(Data records)

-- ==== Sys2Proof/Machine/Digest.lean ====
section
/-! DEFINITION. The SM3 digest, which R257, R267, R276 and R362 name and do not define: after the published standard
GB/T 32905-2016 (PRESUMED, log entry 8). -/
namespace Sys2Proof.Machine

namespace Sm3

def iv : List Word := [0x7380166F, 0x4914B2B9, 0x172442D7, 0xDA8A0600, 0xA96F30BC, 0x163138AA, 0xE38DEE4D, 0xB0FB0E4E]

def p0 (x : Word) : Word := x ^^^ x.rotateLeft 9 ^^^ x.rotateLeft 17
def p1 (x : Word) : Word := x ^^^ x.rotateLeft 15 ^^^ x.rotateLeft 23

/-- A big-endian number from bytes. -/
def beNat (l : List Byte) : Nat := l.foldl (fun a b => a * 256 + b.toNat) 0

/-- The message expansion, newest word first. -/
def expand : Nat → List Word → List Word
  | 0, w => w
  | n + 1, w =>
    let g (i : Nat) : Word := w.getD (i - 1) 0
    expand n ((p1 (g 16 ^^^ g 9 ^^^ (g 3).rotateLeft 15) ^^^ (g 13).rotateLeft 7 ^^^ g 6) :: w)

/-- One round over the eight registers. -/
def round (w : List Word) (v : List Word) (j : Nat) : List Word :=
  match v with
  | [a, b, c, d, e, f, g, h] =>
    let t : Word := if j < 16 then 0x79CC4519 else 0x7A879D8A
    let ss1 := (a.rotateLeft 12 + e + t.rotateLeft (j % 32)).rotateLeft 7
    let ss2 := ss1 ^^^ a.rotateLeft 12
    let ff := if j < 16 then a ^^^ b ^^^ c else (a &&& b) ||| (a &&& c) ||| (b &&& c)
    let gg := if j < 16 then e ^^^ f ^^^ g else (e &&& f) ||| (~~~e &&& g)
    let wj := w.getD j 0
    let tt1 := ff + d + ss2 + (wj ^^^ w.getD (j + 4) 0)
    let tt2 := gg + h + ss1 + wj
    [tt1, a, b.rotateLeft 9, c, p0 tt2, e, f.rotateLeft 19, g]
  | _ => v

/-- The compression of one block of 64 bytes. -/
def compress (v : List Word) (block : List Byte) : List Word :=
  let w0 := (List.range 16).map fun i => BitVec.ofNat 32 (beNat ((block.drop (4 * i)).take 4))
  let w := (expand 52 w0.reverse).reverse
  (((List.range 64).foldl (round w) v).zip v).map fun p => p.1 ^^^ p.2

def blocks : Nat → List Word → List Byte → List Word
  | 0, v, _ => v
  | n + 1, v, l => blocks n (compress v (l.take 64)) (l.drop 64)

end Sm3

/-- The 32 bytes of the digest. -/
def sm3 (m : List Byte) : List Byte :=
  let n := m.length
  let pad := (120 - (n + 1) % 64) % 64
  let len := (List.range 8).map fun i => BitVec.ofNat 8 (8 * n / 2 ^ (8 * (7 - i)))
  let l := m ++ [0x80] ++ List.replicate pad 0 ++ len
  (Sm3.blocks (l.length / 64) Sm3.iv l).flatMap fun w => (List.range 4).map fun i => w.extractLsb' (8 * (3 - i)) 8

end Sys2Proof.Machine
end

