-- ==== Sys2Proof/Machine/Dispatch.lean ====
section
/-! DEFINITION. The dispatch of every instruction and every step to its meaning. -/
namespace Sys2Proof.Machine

(End Data records)

Work order — Extract each line holding the word "take" from the records.

Result for this exercise —
  let w0 := (List.range 16).map fun i => BitVec.ofNat 32 (beNat ((block.drop (4 * i)).take 4))
  | n + 1, v, l => blocks n (compress v (l.take 64)) (l.drop 64)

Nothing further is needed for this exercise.